With that lovely conversation in mind, I purchased an enormous vat of weight gainer shake called “Pro Performance: Mass XXX.”  It cost about $90 and weighed roughly the same as TTD and I put together.  If anything was going to make me bigger, I guessed Mass XXX could do the trick.  Really, I just liked the name.  It inspired confidence in me, even though it sounded like a porno set in a church.

This would be my second time trying to bulk up.  The first attempt was about a year and a half ago, six months before I came to Korea.  I wanted muscles but didn’t know where to start.  Walmart seemed like a good place to begin, so I went there and bought a thing called Iron Gym.  I was slightly worried because Iron Gym came in a little cardboard box; it was basically a metal bar with a big curve in it that I could either do pushups with or hang in my doorway and use as a pull up bar.  There was a pamphlet that came inside the box that really caught my attention, though.  The little white booklet said that diet was extremely important and I would have to eat a ton of protein for my muscles to grow.  I’d never thought about that.  As a person who skips meals in favor of cough drops and cigarettes, I had missed out on one of life’s great secrets: when people eat, they’re actually working out.

Iron Gym had a recommended meal plan for me.  It consisted of seven meals a day, each containing a specific amount of protein.  Eventually my diet would take shape.  It looked like this:

  • 5:00 AM – Wake up.  Eat two eggs and a bowl of oatmeal.
  • 8:00 AM – Eat one protein energy bar.
  • 12:00 PM – Have bowl of pasta with one can tuna.  Drink one protein shake to go with it.
  • 2:30 PM – Have snack of carrot sticks and two hard boiled eggs.
  • 4:30 PM – Drink another protein shake.
  • 6:30 PM – Eat first dinner.  Chicken and potatoes.
  • 9:00 PM – Eat second dinner.Salmon and vegetables.

I stuck to this diet for nearly three months.  In the beginning, I couldn’t have been more excited.  I was lifting dumbbells in my apartment and doing push ups, all the while eating six more meals than I typically would.  Pull ups were still a problem.  I was paranoid about doing them in the door frame.  It felt like I would hit my head on the ceiling every time I got my chin over the bar.  “Perhaps I should buy a crash helmet,” I thought.  Soon I developed little muscles and would spend hours flexing them in the mirror.  I’d usually have to stop flexing because it was time to eat again.

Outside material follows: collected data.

theorem Tree.record_leaf (T : Tree) (hnd : T.leaves.Nodup) (pre : List Bool) (t : Table (List Bool)) {s : Sym}
    (hs : s ∈ T.leaves) : ∃ q, T.find q = some s ∧ Table.get? (T.record pre t) s = some (pre ++ q) := by
  induction T generalizing pre t with
  | leaf r =>
    obtain rfl : s = r := by simpa [Tree.leaves] using hs
    exact ⟨[], rfl, by simp [Tree.record]⟩
  | node l r ihl ihr =>
    obtain ⟨hl, hr, hd⟩ := List.nodup_append.1 hnd
    rcases List.mem_append.1 hs with hs | hs
    · obtain ⟨q, hq, hg⟩ := ihl hl (pre ++ [false]) t hs
      refine ⟨false :: q, by simpa [Tree.find] using hq, ?_⟩
      rw [Tree.record, Tree.record_other r _ _ (fun h => hd s hs s h rfl), hg]
      simp
    · obtain ⟨q, hq, hg⟩ := ihr hr (pre ++ [true]) (l.record (pre ++ [false]) t) hs
      refine ⟨true :: q, by simpa [Tree.find] using hq, ?_⟩
      rw [Tree.record, hg]
      simp

theorem Tree.record_wf (T : Tree) (pre : List Bool) {t : Table (List Bool)} (h : Table.wf t) :
    Table.wf (T.record pre t) := by
  induction T generalizing pre t with
  | leaf s => exact Table.wf_put h _ _
  | node l r ihl ihr => exact ihr _ (ihl _ h)

/-- The traversal of a subtree records its paths, using one pass for each of its nodes, and meets no symbol twice. -/
theorem traverse_rep {nodes : List Node} {T : Tree} {h : Nat} (hr : Rep nodes T h) (hnd : T.leaves.Nodup)
    (pre : List Bool) (fuel : Nat) (stack : List (Nat × List Bool)) (t : Table (List Bool))
    (hfresh : ∀ s ∈ T.leaves, Table.get? t s = none) :
    traverse nodes (T.size + fuel) ((h, pre) :: stack) t = traverse nodes fuel stack (T.record pre t) := by
  induction T generalizing h pre fuel stack t with
  | leaf s =>
    have hf := hfresh s (by simp [Tree.leaves])
    have hr' : nodes[h]? = some (.leaf s) := hr
    rw [Tree.size, Nat.add_comm]
    simp [traverse, hr', hf, Tree.record]
  | node tl tr ihl ihr =>
    obtain ⟨l, r, hn, h1, h2⟩ := hr
    obtain ⟨hl, hr, hd⟩ := List.nodup_append.1 hnd
    rw [show (Tree.node tl tr).size + fuel = (tl.size + (tr.size + fuel)) + 1 by simp [Tree.size]; omega]
    simp only [traverse, hn]
    rw [ihl h1 hl _ _ _ _ (fun s hs => hfresh s (List.mem_append_left _ hs)),
      ihr h2 hr _ _ _ _ (fun s hs => ?_)]
    · rfl
    · rw [Tree.record_other _ _ _ (fun h => hd s h s hs rfl)]
      exact hfresh s (List.mem_append_right _ hs)

/-! ### The forest under construction -/

/-- The arena and private heap during a build of the symbols of `ft`: the heap is in order and its weights sum to
those of the table; the arena is one leaf for each symbol, in order, then one internal node for each merge; every
handle is either pending or the child of one internal node; the pending trees have the symbols as their leaves. -/
structure ForestOk (ft : Table Long) (f : Forest) : Prop where
  ordered : HeapOrdered pendingHigher f.heap
  total : (f.heap.map Pending.w).sum = (ft.map fun x => x.2.toNat).sum
  arena : ∃ more : List Node, f.nodes = ft.map (fun x => Node.leaf x.1) ++ more ∧
    f.heap.length + more.length = ft.length
  internals : ∀ h : Nat, ft.length ≤ h → h < f.nodes.length →
    ∃ l r, f.nodes[h]? = some (.internal l r) ∧ l < h ∧ r < h
  handles : (f.heap.map Pending.h ++ childHandles f.nodes).Perm (List.range f.nodes.length)
  trees : ∃ es : List (Pending × Tree), (es.map Prod.fst).Perm f.heap ∧
    (∀ e ∈ es, Rep f.nodes e.2 e.1.h) ∧ (es.flatMap fun e => e.2.leaves).Perm (ft.map Prod.fst)

@[simp] theorem childHandles_append (a b : List Node) : childHandles (a ++ b) = childHandles a ++ childHandles b := by
  simp [childHandles]

@[simp] theorem childHandles_leaf (s : Sym) : childHandles [.leaf s] = [] := rfl

@[simp] theorem childHandles_internal (l r : Nat) : childHandles [.internal l r] = [l, r] := rfl

theorem mem_childHandles {nodes : List Node} {c : Nat} (h : c ∈ childHandles nodes) :
    ∃ (g l r : Nat), nodes[g]? = some (.internal l r) ∧ (c = l ∨ c = r) := by
  obtain ⟨n, hn, hc⟩ := List.mem_flatMap.1 h
  obtain ⟨g, hg, rfl⟩ := List.getElem_of_mem hn
  cases hnode : nodes[g] with
  | leaf s => simp [hnode] at hc
  | internal l r => exact ⟨g, l, r, by rw [List.getElem?_eq_getElem hg, hnode], by simpa [hnode] using hc⟩

theorem ForestOk.start (k : Nat) : ForestOk [] ⟨[], [], k⟩ := by
  refine ⟨fun i x p _ hx _ => by simp at hx, rfl, ⟨[], rfl, rfl⟩, fun h _ hl => by simp at hl, ?_, ⟨[], ?_⟩⟩
  · simp [childHandles]
  · simp

/-- Pushing the leaf of the next symbol. -/
theorem ForestOk.push_leaf {ft : Table Long} {f : Forest} (ok : ForestOk ft f)
    (hn : f.nodes = ft.map fun x => Node.leaf x.1) (s : Sym) (w : Long) :
    ForestOk (ft ++ [(s, w)])
      { f with
        nodes := f.nodes ++ [.leaf s]
        heap := heapPush pendingHigher f.heap ⟨w.toNat, f.nodes.length⟩ } := by
  have hp := heapPush_perm pendingHigher f.heap ⟨w.toNat, f.nodes.length⟩
  have hlen : f.nodes.length = ft.length := by rw [hn, List.length_map]
  obtain ⟨more, hmore, hcount⟩ := ok.arena
  have hm0 : more = [] := by
    rw [hn] at hmore
    simpa using hmore
  subst hm0
  refine ⟨heapPush_ordered pendingHigher_weakOrder ok.ordered _, ?_, ⟨[], ?_, ?_⟩, ?_, ?_, ?_⟩
  · rw [(hp.map Pending.w).sum_eq]
    simp [ok.total]; omega
  · simp [hn]
  · simpa using hcount
  · intro h h1 h2
    simp at h1 h2
    omega
  · simp only [childHandles_append, childHandles_leaf, List.append_nil, List.length_append, List.length_singleton]
    rw [List.range_succ]
    refine ((hp.map Pending.h).append_right _).trans ?_
    simp only [List.map_cons, List.cons_append]
    exact (ok.handles.cons _).trans (List.perm_append_singleton _ _).symm
  · obtain ⟨es, h1, h2, h3⟩ := ok.trees
    refine ⟨(⟨w.toNat, f.nodes.length⟩, .leaf s) :: es, ?_, ?_, ?_⟩
    · exact (h1.cons _).trans hp.symm
    · intro e he
      rcases List.mem_cons.1 he with rfl | he
      · simp [Rep]
      · exact (h2 e he).append _
    · simp only [List.flatMap_cons, Tree.leaves, List.map_append, List.map_cons, List.map_nil]
      exact (h3.cons s).trans (List.perm_append_singleton _ _).symm

/-- After the leaves are pushed the forest is one leaf for each symbol (R203). -/
theorem ForestOk.push_leaves {t ft : Table Long} {f : Forest} (ok : ForestOk ft f)
    (hn : f.nodes = ft.map fun x => Node.leaf x.1) : ForestOk (ft ++ t) (pushLeaves t f) := by
  induction t generalizing ft f with
  | nil => simpa [pushLeaves] using ok
  | cons x t ih =>
    obtain ⟨s, w⟩ := x
    have := ih (ok.push_leaf hn s w) (by simp [hn])
    simpa [pushLeaves] using this

/-- Splitting off the element of a mapped list that a permutation puts first. -/
theorem perm_map_cons {α β : Type} {f : α → β} {l : List α} {x : β} {rest : List β} (h : (l.map f).Perm (x :: rest)) :
    ∃ e es, l.Perm (e :: es) ∧ f e = x ∧ (es.map f).Perm rest := by
  obtain ⟨e, he, rfl⟩ := List.mem_map.1 (h.symm.subset (List.mem_cons_self ..))
  obtain ⟨l1, l2, rfl⟩ := List.append_of_mem he
  refine ⟨e, l1 ++ l2, List.perm_middle, rfl, ?_⟩
  have : (List.map f (e :: (l1 ++ l2))).Perm (f e :: rest) := (List.perm_middle.map f).symm.trans h
  rw [List.map_cons] at this
  exact this.cons_inv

By the third month, though, the diet was turning into a nightmare.  I’d wake up in tears.  “I don’t want more eggs…please God…please…no more eggs.”  The second dinner was the worst.  I wasn’t hungry and the thought of eating salmon at nine at night was nauseating.  It wasn’t even good salmon.  The salmon I had came in a little plastic pouch and I cooked it in the microwave.  Sometimes I would gag trying to eat it.  My inner trainer would yell at me:  “Do you want muscles?!  Eat the salmon!  You wanna look good for the next girl you take out to dinner?  Eat the salmon you pansy!  And when you take the girl out to dinner, order salmon then too!  Salmon and eggs!”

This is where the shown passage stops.